Exercise details: In the records below, begin at the line that has "[exec_ret s hr, stackFault, uncheckedFault_of_inRange _ _ hr]" and stop after the line that has "exact h.2.symm"; quote those lines verbatim and nothing more.

Material for the task:
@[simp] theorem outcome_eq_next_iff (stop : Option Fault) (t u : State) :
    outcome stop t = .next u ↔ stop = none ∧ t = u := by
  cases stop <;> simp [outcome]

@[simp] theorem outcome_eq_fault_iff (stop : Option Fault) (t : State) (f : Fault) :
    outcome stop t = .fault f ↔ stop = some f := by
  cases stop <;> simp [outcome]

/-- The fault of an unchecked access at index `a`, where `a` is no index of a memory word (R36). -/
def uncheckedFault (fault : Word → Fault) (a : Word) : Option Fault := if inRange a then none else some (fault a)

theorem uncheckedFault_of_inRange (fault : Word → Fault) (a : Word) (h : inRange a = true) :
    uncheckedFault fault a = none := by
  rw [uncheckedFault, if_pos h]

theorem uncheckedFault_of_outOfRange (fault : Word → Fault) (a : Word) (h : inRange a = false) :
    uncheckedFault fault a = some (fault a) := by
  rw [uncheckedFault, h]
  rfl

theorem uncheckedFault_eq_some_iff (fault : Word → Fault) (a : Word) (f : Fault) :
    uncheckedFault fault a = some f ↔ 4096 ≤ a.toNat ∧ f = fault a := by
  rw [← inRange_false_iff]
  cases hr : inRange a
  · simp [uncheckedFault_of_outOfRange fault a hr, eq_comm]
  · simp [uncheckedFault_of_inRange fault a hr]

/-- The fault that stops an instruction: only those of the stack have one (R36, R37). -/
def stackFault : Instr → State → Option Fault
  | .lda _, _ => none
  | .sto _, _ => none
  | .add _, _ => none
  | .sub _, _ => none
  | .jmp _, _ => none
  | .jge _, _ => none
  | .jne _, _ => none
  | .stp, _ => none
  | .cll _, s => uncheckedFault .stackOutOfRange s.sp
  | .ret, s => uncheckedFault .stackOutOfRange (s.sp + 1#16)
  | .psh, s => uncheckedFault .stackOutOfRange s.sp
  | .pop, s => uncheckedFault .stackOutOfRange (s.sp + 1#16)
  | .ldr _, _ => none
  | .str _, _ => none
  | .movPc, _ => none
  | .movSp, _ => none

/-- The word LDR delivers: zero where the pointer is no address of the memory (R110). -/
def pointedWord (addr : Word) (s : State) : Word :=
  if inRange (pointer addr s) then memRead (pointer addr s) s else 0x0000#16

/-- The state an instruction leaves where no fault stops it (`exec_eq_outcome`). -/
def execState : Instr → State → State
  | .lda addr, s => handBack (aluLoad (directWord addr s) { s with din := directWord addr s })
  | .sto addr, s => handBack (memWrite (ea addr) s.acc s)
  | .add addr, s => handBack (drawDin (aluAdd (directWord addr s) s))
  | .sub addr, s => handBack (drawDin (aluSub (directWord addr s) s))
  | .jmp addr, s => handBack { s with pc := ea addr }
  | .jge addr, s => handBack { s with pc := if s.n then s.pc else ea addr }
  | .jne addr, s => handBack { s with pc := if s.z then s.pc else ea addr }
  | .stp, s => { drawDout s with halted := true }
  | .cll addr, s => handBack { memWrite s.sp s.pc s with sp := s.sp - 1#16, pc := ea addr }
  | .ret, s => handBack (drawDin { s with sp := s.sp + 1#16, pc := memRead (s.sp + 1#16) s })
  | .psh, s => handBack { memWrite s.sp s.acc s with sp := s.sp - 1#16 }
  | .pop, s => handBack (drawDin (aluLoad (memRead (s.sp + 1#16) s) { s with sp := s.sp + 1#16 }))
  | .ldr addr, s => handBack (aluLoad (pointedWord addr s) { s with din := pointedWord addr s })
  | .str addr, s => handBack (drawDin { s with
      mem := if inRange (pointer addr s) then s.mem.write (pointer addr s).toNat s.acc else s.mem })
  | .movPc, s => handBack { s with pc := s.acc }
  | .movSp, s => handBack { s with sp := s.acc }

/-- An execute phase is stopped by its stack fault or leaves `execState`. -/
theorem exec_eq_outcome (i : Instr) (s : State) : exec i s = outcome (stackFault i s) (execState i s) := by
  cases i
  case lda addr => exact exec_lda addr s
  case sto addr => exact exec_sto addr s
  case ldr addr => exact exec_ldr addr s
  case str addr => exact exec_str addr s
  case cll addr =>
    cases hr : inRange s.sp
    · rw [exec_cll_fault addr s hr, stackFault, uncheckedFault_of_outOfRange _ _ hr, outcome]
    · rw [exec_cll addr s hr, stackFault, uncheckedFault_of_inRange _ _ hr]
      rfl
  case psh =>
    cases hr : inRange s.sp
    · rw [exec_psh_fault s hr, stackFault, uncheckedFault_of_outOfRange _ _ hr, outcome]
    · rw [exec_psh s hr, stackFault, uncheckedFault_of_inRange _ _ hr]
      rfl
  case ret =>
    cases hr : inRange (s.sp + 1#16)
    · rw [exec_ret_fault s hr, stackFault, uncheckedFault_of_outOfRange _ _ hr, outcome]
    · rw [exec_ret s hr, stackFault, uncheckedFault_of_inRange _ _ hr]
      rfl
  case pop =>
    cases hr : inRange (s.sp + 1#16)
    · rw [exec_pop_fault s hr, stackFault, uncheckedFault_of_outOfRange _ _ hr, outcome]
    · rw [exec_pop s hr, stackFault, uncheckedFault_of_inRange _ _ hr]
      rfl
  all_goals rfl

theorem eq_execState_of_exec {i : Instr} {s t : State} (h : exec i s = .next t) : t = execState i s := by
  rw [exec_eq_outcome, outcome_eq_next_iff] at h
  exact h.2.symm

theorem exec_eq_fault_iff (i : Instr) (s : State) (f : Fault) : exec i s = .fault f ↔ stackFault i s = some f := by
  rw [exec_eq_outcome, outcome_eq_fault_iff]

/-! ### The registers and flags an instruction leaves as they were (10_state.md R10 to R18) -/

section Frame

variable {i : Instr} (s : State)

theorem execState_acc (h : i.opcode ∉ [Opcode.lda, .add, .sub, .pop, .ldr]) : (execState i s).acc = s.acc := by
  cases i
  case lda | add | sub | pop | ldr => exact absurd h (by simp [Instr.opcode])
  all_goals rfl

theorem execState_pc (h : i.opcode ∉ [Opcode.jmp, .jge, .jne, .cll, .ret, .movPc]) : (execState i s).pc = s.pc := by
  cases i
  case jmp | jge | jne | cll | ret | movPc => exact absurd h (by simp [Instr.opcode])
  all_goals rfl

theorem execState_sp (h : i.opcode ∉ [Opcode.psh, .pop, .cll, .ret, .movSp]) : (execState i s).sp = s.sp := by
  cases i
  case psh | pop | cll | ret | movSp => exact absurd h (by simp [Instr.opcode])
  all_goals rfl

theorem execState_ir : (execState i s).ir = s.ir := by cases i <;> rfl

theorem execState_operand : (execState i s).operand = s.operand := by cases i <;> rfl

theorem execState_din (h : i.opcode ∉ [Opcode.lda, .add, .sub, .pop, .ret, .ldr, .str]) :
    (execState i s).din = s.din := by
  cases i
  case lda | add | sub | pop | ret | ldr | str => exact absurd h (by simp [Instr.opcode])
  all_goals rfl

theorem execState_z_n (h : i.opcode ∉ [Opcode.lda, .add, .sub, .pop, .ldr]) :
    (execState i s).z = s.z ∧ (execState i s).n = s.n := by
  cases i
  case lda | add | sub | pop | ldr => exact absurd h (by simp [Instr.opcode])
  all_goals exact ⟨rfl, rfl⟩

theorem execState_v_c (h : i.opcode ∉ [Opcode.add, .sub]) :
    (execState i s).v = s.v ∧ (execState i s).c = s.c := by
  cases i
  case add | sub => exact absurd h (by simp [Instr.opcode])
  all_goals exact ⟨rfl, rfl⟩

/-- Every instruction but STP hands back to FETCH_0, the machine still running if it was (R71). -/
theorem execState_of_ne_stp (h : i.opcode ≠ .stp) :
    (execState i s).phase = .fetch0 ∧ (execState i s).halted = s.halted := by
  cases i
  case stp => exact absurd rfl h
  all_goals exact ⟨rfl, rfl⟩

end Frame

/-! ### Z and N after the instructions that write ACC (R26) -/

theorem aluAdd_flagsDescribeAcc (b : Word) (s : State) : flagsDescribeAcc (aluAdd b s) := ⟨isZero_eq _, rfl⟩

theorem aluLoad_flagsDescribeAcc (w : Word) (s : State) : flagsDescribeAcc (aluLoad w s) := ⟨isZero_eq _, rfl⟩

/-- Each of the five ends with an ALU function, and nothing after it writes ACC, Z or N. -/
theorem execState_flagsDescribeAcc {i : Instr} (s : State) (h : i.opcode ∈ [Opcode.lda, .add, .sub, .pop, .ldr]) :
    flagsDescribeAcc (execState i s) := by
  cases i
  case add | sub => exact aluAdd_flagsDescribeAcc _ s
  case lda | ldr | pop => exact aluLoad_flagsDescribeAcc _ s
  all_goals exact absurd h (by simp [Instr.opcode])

Exercise output:
    · rw [exec_ret s hr, stackFault, uncheckedFault_of_inRange _ _ hr]
      rfl
  case pop =>
    cases hr : inRange (s.sp + 1#16)
    · rw [exec_pop_fault s hr, stackFault, uncheckedFault_of_outOfRange _ _ hr, outcome]
    · rw [exec_pop s hr, stackFault, uncheckedFault_of_inRange _ _ hr]
      rfl
  all_goals rfl

theorem eq_execState_of_exec {i : Instr} {s t : State} (h : exec i s = .next t) : t = execState i s := by
  rw [exec_eq_outcome, outcome_eq_next_iff] at h
  exact h.2.symm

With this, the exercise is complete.